Panorama is a suburb in Parow, Cape Town, South Africa.

History

In 1700 land that today form part of Panorama was awarded to Booysen,B.

Change of ownership through the years

From Booysen it was then transferred to Meyboom, C which called it "de Grendel" It changed hands through the years and owners were: Meyboom,F. Heyns, J. and van Reenen, D. In 1890 Sir David Graaff, 1st Baronet purchase he land.

The Graaff family

They farmed with horses and milk. When Sir David died in 1931, his son de Villiers took it over. The land was in a company called Graaff's Trust. After de Villiers death in 1999 his son David was in charge.
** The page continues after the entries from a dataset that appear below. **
/-! ### Doors -/

/-- A passed DOOR_ORDER: the order it replaces, the new one, and its ORDER or the lead's own sides. -/
theorem touches_takeDoorOrder {P : List Part} {t u : State} (r : Request) (a : Action)
    (h : ∀ p ∈ [Part.spanA, .spanB, .side1, .side2, .doorLead, .pub, .summary, .choices, .mem, .slotTally], p ∈ P) :
    Touches P u (t.takeDoorOrder r a) ↔ Touches P u t := by
  simp only [List.mem_cons, List.not_mem_nil, or_false, forall_eq_or_imp, forall_eq] at h
  have horders (v : State) (d : Door) (hd : d = { v.door with
      outstanding := d.outstanding, ackEnd := d.ackEnd, inFlight := d.inFlight, lastNumber := d.lastNumber, lastDone := d.lastDone }) :
      Touches P u { v with door := d } ↔ Touches P u v := (touches_orders v d hd).iff_of (by simp [h])
  unfold State.takeDoorOrder
  simp only
  split
  · rw [touches_finishOrder (by simp [h]) (by simp [h]) (by simp [h]) (by simp [h]),
      touches_handOrder (by simp [h]) (by simp [h]) (by simp [h]) (by simp [h]) (by simp [h]), horders _ _ rfl,
      touches_endOutstanding (by simp [h]) (by simp [h]) (by simp [h]) (by simp [h])]
  · rw [touches_offerOrder_iff _ _ (spanPart_mem (by simp [h]) (by simp [h]) _) (by simp [h]) (fun _ _ => by simp [h])
      (by simp), horders _ _ rfl, horders _ _ rfl,
      touches_endOutstanding (by simp [h]) (by simp [h]) (by simp [h]) (by simp [h])]

theorem runsWithin_doorOrder : RunsWithin (.doorOrder dt) s := by
  refine runsWithin_of rfl fun t => touches_serve _ (by simp [touches, requestParts]) fun r u => ?_
  unfold State.doorOrder
  split
  · rw [touches_complete _ _ _ _ (by simp [touches, requestParts]) (by simp [touches, requestParts])]
    exact Touches.refl _ _
  · rw [touches_takeDoorOrder r _ (by simp [touches, requestParts, sideParts, eventParts])]
    exact Touches.refl _ _
  · exact Touches.refl _ _

theorem runsWithin_doorOrderTimedOut : RunsWithin (.doorOrderTimedOut dt) s := by
  refine runsWithin_of rfl fun t => touches_when fun _ => ?_
  rw [touches_endOutstanding (by simp [touches]) (by simp [touches]) (by simp [touches]) (by simp [touches])]
  exact Touches.refl _ _

theorem runsWithin_rollAgeTimerExpired : RunsWithin (.rollAgeTimerExpired dt) s :=
  runsWithin_of rfl fun t => touches_when fun _ => (touches_door t _ rfl).mono (by simp [touches, sideParts])

theorem touches_doorLocal {P : List Part} {t : State} (r : Request) {act : SideId → State → State} (hm : Part.mem ∈ P)
    (ht : Part.slotTally ∈ P) (hact : ∀ (k : SideId) (u : State), Touches P u (act k u)) : Touches P t (t.doorLocal r act) := by
  have hc (u : State) (o : SlotOutcome) (l : List Byte) : Touches P t (u.complete r.slot o 0 l) ↔ Touches P t u :=
    touches_complete _ _ _ _ hm ht
  unfold State.doorLocal
  simp only
  refine touches_ite (fun _ => (hc t _ _).mpr (Touches.refl _ _)) fun _ =>
    touches_ite (fun _ => (hc t _ _).mpr (Touches.refl _ _)) fun _ => (hc _ _ _).mpr ?_
  exact (touches_when fun _ => hact _ t).trans (touches_when fun _ => hact _ _)

section
variable {P : List Part} (k : SideId) (hk : sidePart k ∈ P) (hp : Part.pub ∈ P) (hs : Part.summary ∈ P) (hc : Part.choices ∈ P)
include hk hp hs hc

theorem touches_isolateSide (u : State) : Touches P u (u.isolateSide k) :=
  touches_ite (fun _ => Touches.refl _ _) fun _ => (touches_enterSide k hk hp hs hc _ _ _).mpr (Touches.refl _ _)

theorem touches_restoreSide (u : State) : Touches P u (u.restoreSide k) :=
  touches_when fun _ => (touches_enterSide k hk hp hs hc _ _ _).mpr (Touches.refl _ _)

theorem touches_clearSide (r : Request) (hm : Part.mem ∈ P) (ht : Part.slotTally ∈ P) (u : State) :
    Touches P u (u.clearSide k r) := by
  have hdone (v : State) (o : SlotOutcome) : Touches P u (v.completeClear k r.slot o) ↔ Touches P u v :=
    touches_complete _ _ _ _ hm ht
  unfold State.clearSide
  simp only
  refine touches_ite (fun _ => (hdone u _).mpr (Touches.refl _ _)) fun _ =>
    touches_ite (fun _ => (hdone u _).mpr (Touches.refl _ _)) fun _ =>
    touches_ite (fun _ => (hdone u _).mpr (Touches.refl _ _)) fun _ => (hdone _ _).mpr ?_
  refine Touches.trans ?_ (touches_when fun _ => (touches_enterSide k hk hp hs hc _ _ _).mpr (Touches.refl _ _))
  exact (touches_setSide_iff k _ hk hp hs).mpr (Touches.refl _ _)

theorem touches_lockTrue (u : State) : Touches P u (u.lockTrue k) := by
  unfold State.lockTrue
  simp only
  split <;> simp only [touches_enterSide k hk hp hs hc, touches_setSide_iff k _ hk hp hs, Touches.refl]

theorem touches_lockFalse (hf : Part.faultTally ∈ P) (u : State) : Touches P u (u.lockFalse k) := by
  unfold State.lockFalse
  simp only
  split <;> simp only [touches_causeArises k hk hp hs hc _ hf, touches_setSide_iff k _ hk hp hs, Touches.refl]

theorem touches_takeFeedback (high : Bool) (hf : Part.faultTally ∈ P) (u : State) : Touches P u (u.takeFeedback k high) := by
  unfold State.takeFeedback
  simp only
  split_ifs <;> simp only [touches_causeArises k hk hp hs hc _ hf, touches_setSide_iff k _ hk hp hs, Touches.refl]

theorem touches_applyAtInstant (i : Nat) (u : State) : Touches P u (u.applyAtInstant i k) := by
  unfold State.applyAtInstant
  split
  · exact touches_when fun _ => (touches_applyPending k hk hp hs hc _).mpr (Touches.refl _ _)
  · exact Touches.refl _ _

theorem touches_withdrawSide (u : State) : Touches P u (u.withdrawSide k) :=
  touches_when fun _ => (touches_enterSide k hk hp hs hc _ _ _).mpr (Touches.refl _ _)

end

theorem runsWithin_doorLocalIsolate : RunsWithin (.doorLocalIsolate dt) s :=
  runsWithin_of rfl fun _ => touches_serve _ (by simp [touches, requestParts]) fun r _ =>
    touches_doorLocal r (by simp [touches, requestParts]) (by simp [touches, requestParts]) fun k u =>
      touches_isolateSide k (sidePart_mem (by simp [touches]) (by simp [touches]) k) (by simp [touches, sideParts])
        (by simp [touches, sideParts]) (by simp [touches, sideParts, eventParts]) u

theorem runsWithin_doorLocalRestore : RunsWithin (.doorLocalRestore dt) s :=
  runsWithin_of rfl fun _ => touches_serve _ (by simp [touches, requestParts]) fun r _ =>
    touches_doorLocal r (by simp [touches, requestParts]) (by simp [touches, requestParts]) fun k u =>
      touches_restoreSide k (sidePart_mem (by simp [touches]) (by simp [touches]) k) (by simp [touches, sideParts])
        (by simp [touches, sideParts]) (by simp [touches, sideParts, eventParts]) u

theorem runsWithin_faultClearDoor : RunsWithin (.faultClearDoor dt) s := by
  refine runsWithin_of rfl fun _ => touches_serve _ (by simp [touches, requestParts]) fun r u => ?_
  have hside (k : SideId) : Touches (touches (.faultClearDoor dt)) u (u.clearSide k r) :=
    touches_clearSide k (sidePart_mem (by simp [touches]) (by simp [touches]) k) (by simp [touches, sideParts])
      (by simp [touches, sideParts]) (by simp [touches, sideParts, eventParts]) r (by simp [touches, requestParts])
      (by simp [touches, requestParts]) u
  exact touches_ite (fun _ => hside .one) fun _ => touches_ite (fun _ => hside .two) fun _ =>
    (touches_complete _ _ _ _ (by simp [touches, requestParts]) (by simp [touches, requestParts])).mpr (Touches.refl _ _)

section
variable (k : SideId)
Residential development and the naming error

In 1956 two pieces of land were sold for residential development. The remaining part of the farm  (which today makes wine) is still in the hands of the Graaff family. The one piece being on a hill, from where Table Mountain is visible, and the other piece at the bottom of the hill. The intention was that the piece of land on the hill being called Panorama (Panorama meaning view)  and the other piece Plattekloof (Afrikaans word for flat valley). The town planners however made an error and the two names were switched. Today the area with the views is Plattekloof and the area at the bottom of the hill Panorama.

Notable residents 

 Melissa Williams, Olympic skateboarder born and grew up in the suburb.